In the plot of Hubert index, we seek a significant knee that corresponds to a
significant increase of the value of the measure i.e the significant peak in Hubert
index second differences plot.
*** : The D index is a graphical method of determining the number of clusters.
In the plot of D index, we seek a significant knee (the significant peak in Dindex
second differences plot) that corresponds to a significant increase of the value of
the measure.
*******************************************************************
* Among all indices:
* 8 proposed 2 as the best number of clusters
* 3 proposed 3 as the best number of clusters
* 4 proposed 5 as the best number of clusters
* 3 proposed 7 as the best number of clusters
* 5 proposed 8 as the best number of clusters
***** Conclusion *****
* According to the majority rule, the best number of clusters is 2
*******************************************************************
fviz_nbclust(nb2)
Among all indices:
===================
* 2 proposed 0 as the best number of clusters
* 1 proposed 1 as the best number of clusters
* 8 proposed 2 as the best number of clusters
* 3 proposed 3 as the best number of clusters
* 4 proposed 5 as the best number of clusters
* 3 proposed 7 as the best number of clusters
* 5 proposed 8 as the best number of clusters
Conclusion
=========================
* According to the majority rule, the best number of clusters is 2 .

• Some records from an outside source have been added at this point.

theorem decode_layout_addR (dr sr1 sr2 : Reg) (u : BitVec 2) :
    decode (0b0001#4 ++ dr.bits ++ sr1.bits ++ 0b0#1 ++ u ++ sr2.bits) = .addR dr sr1 sr2 := by
  have hop : field (0b0001#4 ++ dr.bits ++ sr1.bits ++ 0b0#1 ++ u ++ sr2.bits) 12 4 = Opcode.add.bits := by
    apply BitVec.eq_of_getLsbD_eq
    intro i hi
    simp only [field, BitVec.getLsbD_extractLsb', BitVec.getLsbD_append]
    interval_cases i <;> simp [Opcode.bits]
  have h0 : field (0b0001#4 ++ dr.bits ++ sr1.bits ++ 0b0#1 ++ u ++ sr2.bits) 9 3 = dr.bits := by
    apply BitVec.eq_of_getLsbD_eq
    intro i hi
    simp only [field, BitVec.getLsbD_extractLsb', BitVec.getLsbD_append]
    interval_cases i <;> simp
  have h1 : field (0b0001#4 ++ dr.bits ++ sr1.bits ++ 0b0#1 ++ u ++ sr2.bits) 6 3 = sr1.bits := by
    apply BitVec.eq_of_getLsbD_eq
    intro i hi
    simp only [field, BitVec.getLsbD_extractLsb', BitVec.getLsbD_append]
    interval_cases i <;> simp
  have h2 : field (0b0001#4 ++ dr.bits ++ sr1.bits ++ 0b0#1 ++ u ++ sr2.bits) 0 3 = sr2.bits := by
    apply BitVec.eq_of_getLsbD_eq
    intro i hi
    simp only [field, BitVec.getLsbD_extractLsb', BitVec.getLsbD_append]
    interval_cases i <;> simp
  have b0 : BitVec.getLsbD (w := 16) (0b0001#4 ++ dr.bits ++ sr1.bits ++ 0b0#1 ++ u ++ sr2.bits) 5 = false := by
    simp only [BitVec.getLsbD_append]
    simp
  simp only [decode, Opcode.ofBits_bits, Reg.ofBits_bits, hop, h0, h1, h2, b0, Bool.false_eq_true, if_false]

theorem decode_layout_addI (dr sr1 : Reg) (imm : BitVec 5) :
    decode (0b0001#4 ++ dr.bits ++ sr1.bits ++ 0b1#1 ++ imm) = .addI dr sr1 imm := by
  have hop : field (0b0001#4 ++ dr.bits ++ sr1.bits ++ 0b1#1 ++ imm) 12 4 = Opcode.add.bits := by
    apply BitVec.eq_of_getLsbD_eq
    intro i hi
    simp only [field, BitVec.getLsbD_extractLsb', BitVec.getLsbD_append]
    interval_cases i <;> simp [Opcode.bits]
  have h0 : field (0b0001#4 ++ dr.bits ++ sr1.bits ++ 0b1#1 ++ imm) 9 3 = dr.bits := by
    apply BitVec.eq_of_getLsbD_eq
    intro i hi
    simp only [field, BitVec.getLsbD_extractLsb', BitVec.getLsbD_append]
    interval_cases i <;> simp
  have h1 : field (0b0001#4 ++ dr.bits ++ sr1.bits ++ 0b1#1 ++ imm) 6 3 = sr1.bits := by
    apply BitVec.eq_of_getLsbD_eq
    intro i hi
    simp only [field, BitVec.getLsbD_extractLsb', BitVec.getLsbD_append]
    interval_cases i <;> simp
  have h2 : field (0b0001#4 ++ dr.bits ++ sr1.bits ++ 0b1#1 ++ imm) 0 5 = imm := by
    apply BitVec.eq_of_getLsbD_eq
    intro i hi
    simp only [field, BitVec.getLsbD_extractLsb', BitVec.getLsbD_append]
    interval_cases i <;> simp
  have b0 : BitVec.getLsbD (w := 16) (0b0001#4 ++ dr.bits ++ sr1.bits ++ 0b1#1 ++ imm) 5 = true := by
    simp only [BitVec.getLsbD_append]
    simp
  simp only [decode, Opcode.ofBits_bits, Reg.ofBits_bits, hop, h0, h1, h2, b0, if_true]

theorem decode_layout_ld (dr : Reg) (off : BitVec 9) :
    decode (0b0010#4 ++ dr.bits ++ off) = .ld dr off := by
  have hop : field (0b0010#4 ++ dr.bits ++ off) 12 4 = Opcode.ld.bits := by
    apply BitVec.eq_of_getLsbD_eq
    intro i hi
    simp only [field, BitVec.getLsbD_extractLsb', BitVec.getLsbD_append]
    interval_cases i <;> simp [Opcode.bits]
  have h0 : field (0b0010#4 ++ dr.bits ++ off) 9 3 = dr.bits := by
    apply BitVec.eq_of_getLsbD_eq
    intro i hi
    simp only [field, BitVec.getLsbD_extractLsb', BitVec.getLsbD_append]
    interval_cases i <;> simp
  have h1 : field (0b0010#4 ++ dr.bits ++ off) 0 9 = off := by
    apply BitVec.eq_of_getLsbD_eq
    intro i hi
    simp only [field, BitVec.getLsbD_extractLsb', BitVec.getLsbD_append]
    interval_cases i <;> simp
  simp only [decode, Opcode.ofBits_bits, Reg.ofBits_bits, hop, h0, h1]

theorem decode_layout_st (sr : Reg) (off : BitVec 9) :
    decode (0b0011#4 ++ sr.bits ++ off) = .st sr off := by
  have hop : field (0b0011#4 ++ sr.bits ++ off) 12 4 = Opcode.st.bits := by
    apply BitVec.eq_of_getLsbD_eq
    intro i hi
    simp only [field, BitVec.getLsbD_extractLsb', BitVec.getLsbD_append]
    interval_cases i <;> simp [Opcode.bits]
  have h0 : field (0b0011#4 ++ sr.bits ++ off) 9 3 = sr.bits := by
    apply BitVec.eq_of_getLsbD_eq
    intro i hi
    simp only [field, BitVec.getLsbD_extractLsb', BitVec.getLsbD_append]
    interval_cases i <;> simp
  have h1 : field (0b0011#4 ++ sr.bits ++ off) 0 9 = off := by
    apply BitVec.eq_of_getLsbD_eq
    intro i hi
    simp only [field, BitVec.getLsbD_extractLsb', BitVec.getLsbD_append]
    interval_cases i <;> simp
  simp only [decode, Opcode.ofBits_bits, Reg.ofBits_bits, hop, h0, h1]

theorem decode_layout_jsr (off : BitVec 11) :
    decode (0b0100#4 ++ 0b1#1 ++ off) = .jsr off := by
  have hop : field (0b0100#4 ++ 0b1#1 ++ off) 12 4 = Opcode.jsr.bits := by
    apply BitVec.eq_of_getLsbD_eq
    intro i hi
    simp only [field, BitVec.getLsbD_extractLsb', BitVec.getLsbD_append]
    interval_cases i <;> simp [Opcode.bits]
  have h0 : field (0b0100#4 ++ 0b1#1 ++ off) 0 11 = off := by
    apply BitVec.eq_of_getLsbD_eq
    intro i hi
    simp only [field, BitVec.getLsbD_extractLsb', BitVec.getLsbD_append]
    interval_cases i <;> simp
  have b0 : BitVec.getLsbD (w := 16) (0b0100#4 ++ 0b1#1 ++ off) 11 = true := by
    simp only [BitVec.getLsbD_append]
    simp
  simp only [decode, Opcode.ofBits_bits, hop, h0, b0, if_true]

theorem decode_layout_jsrr (base : Reg) (u : BitVec 2) (u' : BitVec 6) :
    decode (0b0100#4 ++ 0b0#1 ++ u ++ base.bits ++ u') = .jsrr base := by
  have hop : field (0b0100#4 ++ 0b0#1 ++ u ++ base.bits ++ u') 12 4 = Opcode.jsr.bits := by
    apply BitVec.eq_of_getLsbD_eq
    intro i hi
    simp only [field, BitVec.getLsbD_extractLsb', BitVec.getLsbD_append]
    interval_cases i <;> simp [Opcode.bits]
  have h0 : field (0b0100#4 ++ 0b0#1 ++ u ++ base.bits ++ u') 6 3 = base.bits := by
    apply BitVec.eq_of_getLsbD_eq
    intro i hi
    simp only [field, BitVec.getLsbD_extractLsb', BitVec.getLsbD_append]
    interval_cases i <;> simp
  have b0 : BitVec.getLsbD (w := 16) (0b0100#4 ++ 0b0#1 ++ u ++ base.bits ++ u') 11 = false := by
    simp only [BitVec.getLsbD_append]
    simp
  simp only [decode, Opcode.ofBits_bits, Reg.ofBits_bits, hop, h0, b0, Bool.false_eq_true, if_false]

theorem decode_layout_andR (dr sr1 sr2 : Reg) (u : BitVec 2) :
    decode (0b0101#4 ++ dr.bits ++ sr1.bits ++ 0b0#1 ++ u ++ sr2.bits) = .andR dr sr1 sr2 := by
  have hop : field (0b0101#4 ++ dr.bits ++ sr1.bits ++ 0b0#1 ++ u ++ sr2.bits) 12 4 = Opcode.and.bits := by
    apply BitVec.eq_of_getLsbD_eq
    intro i hi
    simp only [field, BitVec.getLsbD_extractLsb', BitVec.getLsbD_append]
    interval_cases i <;> simp [Opcode.bits]
  have h0 : field (0b0101#4 ++ dr.bits ++ sr1.bits ++ 0b0#1 ++ u ++ sr2.bits) 9 3 = dr.bits := by
    apply BitVec.eq_of_getLsbD_eq
    intro i hi
    simp only [field, BitVec.getLsbD_extractLsb', BitVec.getLsbD_append]
    interval_cases i <;> simp
  have h1 : field (0b0101#4 ++ dr.bits ++ sr1.bits ++ 0b0#1 ++ u ++ sr2.bits) 6 3 = sr1.bits := by
    apply BitVec.eq_of_getLsbD_eq
    intro i hi
    simp only [field, BitVec.getLsbD_extractLsb', BitVec.getLsbD_append]
    interval_cases i <;> simp
  have h2 : field (0b0101#4 ++ dr.bits ++ sr1.bits ++ 0b0#1 ++ u ++ sr2.bits) 0 3 = sr2.bits := by
    apply BitVec.eq_of_getLsbD_eq
    intro i hi
    simp only [field, BitVec.getLsbD_extractLsb', BitVec.getLsbD_append]
    interval_cases i <;> simp
  have b0 : BitVec.getLsbD (w := 16) (0b0101#4 ++ dr.bits ++ sr1.bits ++ 0b0#1 ++ u ++ sr2.bits) 5 = false := by
    simp only [BitVec.getLsbD_append]
    simp
  simp only [decode, Opcode.ofBits_bits, Reg.ofBits_bits, hop, h0, h1, h2, b0, Bool.false_eq_true, if_false]

theorem decode_layout_andI (dr sr1 : Reg) (imm : BitVec 5) :
    decode (0b0101#4 ++ dr.bits ++ sr1.bits ++ 0b1#1 ++ imm) = .andI dr sr1 imm := by
  have hop : field (0b0101#4 ++ dr.bits ++ sr1.bits ++ 0b1#1 ++ imm) 12 4 = Opcode.and.bits := by
    apply BitVec.eq_of_getLsbD_eq
    intro i hi
    simp only [field, BitVec.getLsbD_extractLsb', BitVec.getLsbD_append]
    interval_cases i <;> simp [Opcode.bits]
  have h0 : field (0b0101#4 ++ dr.bits ++ sr1.bits ++ 0b1#1 ++ imm) 9 3 = dr.bits := by
    apply BitVec.eq_of_getLsbD_eq
    intro i hi
    simp only [field, BitVec.getLsbD_extractLsb', BitVec.getLsbD_append]
    interval_cases i <;> simp
  have h1 : field (0b0101#4 ++ dr.bits ++ sr1.bits ++ 0b1#1 ++ imm) 6 3 = sr1.bits := by
    apply BitVec.eq_of_getLsbD_eq
    intro i hi
    simp only [field, BitVec.getLsbD_extractLsb', BitVec.getLsbD_append]
    interval_cases i <;> simp
  have h2 : field (0b0101#4 ++ dr.bits ++ sr1.bits ++ 0b1#1 ++ imm) 0 5 = imm := by
    apply BitVec.eq_of_getLsbD_eq
    intro i hi
    simp only [field, BitVec.getLsbD_extractLsb', BitVec.getLsbD_append]
    interval_cases i <;> simp
  have b0 : BitVec.getLsbD (w := 16) (0b0101#4 ++ dr.bits ++ sr1.bits ++ 0b1#1 ++ imm) 5 = true := by
    simp only [BitVec.getLsbD_append]
    simp
  simp only [decode, Opcode.ofBits_bits, Reg.ofBits_bits, hop, h0, h1, h2, b0, if_true]

theorem decode_layout_ldr (dr base : Reg) (off : BitVec 6) :
    decode (0b0110#4 ++ dr.bits ++ base.bits ++ off) = .ldr dr base off := by
  have hop : field (0b0110#4 ++ dr.bits ++ base.bits ++ off) 12 4 = Opcode.ldr.bits := by
    apply BitVec.eq_of_getLsbD_eq
    intro i hi
    simp only [field, BitVec.getLsbD_extractLsb', BitVec.getLsbD_append]
    interval_cases i <;> simp [Opcode.bits]
  have h0 : field (0b0110#4 ++ dr.bits ++ base.bits ++ off) 9 3 = dr.bits := by
    apply BitVec.eq_of_getLsbD_eq
    intro i hi
    simp only [field, BitVec.getLsbD_extractLsb', BitVec.getLsbD_append]
    interval_cases i <;> simp
  have h1 : field (0b0110#4 ++ dr.bits ++ base.bits ++ off) 6 3 = base.bits := by
    apply BitVec.eq_of_getLsbD_eq
    intro i hi
    simp only [field, BitVec.getLsbD_extractLsb', BitVec.getLsbD_append]
    interval_cases i <;> simp
  have h2 : field (0b0110#4 ++ dr.bits ++ base.bits ++ off) 0 6 = off := by
    apply BitVec.eq_of_getLsbD_eq
    intro i hi
    simp only [field, BitVec.getLsbD_extractLsb', BitVec.getLsbD_append]
    interval_cases i <;> simp
  simp only [decode, Opcode.ofBits_bits, Reg.ofBits_bits, hop, h0, h1, h2]

theorem decode_layout_str (sr base : Reg) (off : BitVec 6) :
    decode (0b0111#4 ++ sr.bits ++ base.bits ++ off) = .str sr base off := by
  have hop : field (0b0111#4 ++ sr.bits ++ base.bits ++ off) 12 4 = Opcode.str.bits := by
    apply BitVec.eq_of_getLsbD_eq
    intro i hi
    simp only [field, BitVec.getLsbD_extractLsb', BitVec.getLsbD_append]
    interval_cases i <;> simp [Opcode.bits]
  have h0 : field (0b0111#4 ++ sr.bits ++ base.bits ++ off) 9 3 = sr.bits := by
    apply BitVec.eq_of_getLsbD_eq
    intro i hi
    simp only [field, BitVec.getLsbD_extractLsb', BitVec.getLsbD_append]
    interval_cases i <;> simp
  have h1 : field (0b0111#4 ++ sr.bits ++ base.bits ++ off) 6 3 = base.bits := by
    apply BitVec.eq_of_getLsbD_eq
    intro i hi
    simp only [field, BitVec.getLsbD_extractLsb', BitVec.getLsbD_append]
    interval_cases i <;> simp
  have h2 : field (0b0111#4 ++ sr.bits ++ base.bits ++ off) 0 6 = off := by
    apply BitVec.eq_of_getLsbD_eq
    intro i hi
    simp only [field, BitVec.getLsbD_extractLsb', BitVec.getLsbD_append]
    interval_cases i <;> simp
  simp only [decode, Opcode.ofBits_bits, Reg.ofBits_bits, hop, h0, h1, h2]

theorem decode_layout_rti (u : BitVec 12) :
    decode (0b1000#4 ++ u) = .rti := by
  have hop : field (0b1000#4 ++ u) 12 4 = Opcode.rti.bits := by
    apply BitVec.eq_of_getLsbD_eq
    intro i hi
    simp only [field, BitVec.getLsbD_extractLsb', BitVec.getLsbD_append]
    interval_cases i <;> simp [Opcode.bits]
  simp only [decode, Opcode.ofBits_bits, hop]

2 clusters is optimal for this method.
hc2 <- hclust(dist(data), method = "single")
plot(hc2, hang = -.01, cex = .7)
hc2
Call:
hclust(d = dist(data), method = "single")
Cluster method : single
Distance : euclidean
Number of objects: 440
fit2 <- cutree(hc2, k = 2)
table(fit2)
fit2
1 2
439 1
As shown above, the single method didn’t do any meaningful clustering that we can work with. Let’s analyze our ward.D2 linkage clusters instead.
plot(hc)
rect.hclust(hc, k = 4, border = "red")
fit5 <- cutree(hc, h = 3)
table(fit5)
fit5
1 2
310 130
plot(hc)
rect.hclust(hc, h = 3, border = "red")
fit5 <- cutree(hc, h = .5)
table(fit5)
fit5
1 2 3 4 5 6 7 8 9 10 11 12 13 14 15 16 17 18 19 20 21 22
39 48 25 19 53 47 76 32 1 19 16 36 2 5 2 1 1 7 3 1 1 4
23 24
1 1
plot(hc)
rect.hclust(hc, h = .5, border = "red")
Regardless of the where we choose to cut the dendrogram into clusters, there seem to just be too many observations. The dendrogram doesn’t have much value when there are 440 customers all listed by a different number. Therefore, I think HCA would have more value on a smaller data set where the observations are distinguished by name. I’m also aware that my knowledge of how to build and edit dendrograms is limited, so perhaps there is a way to obtain more value from this data set using HCA.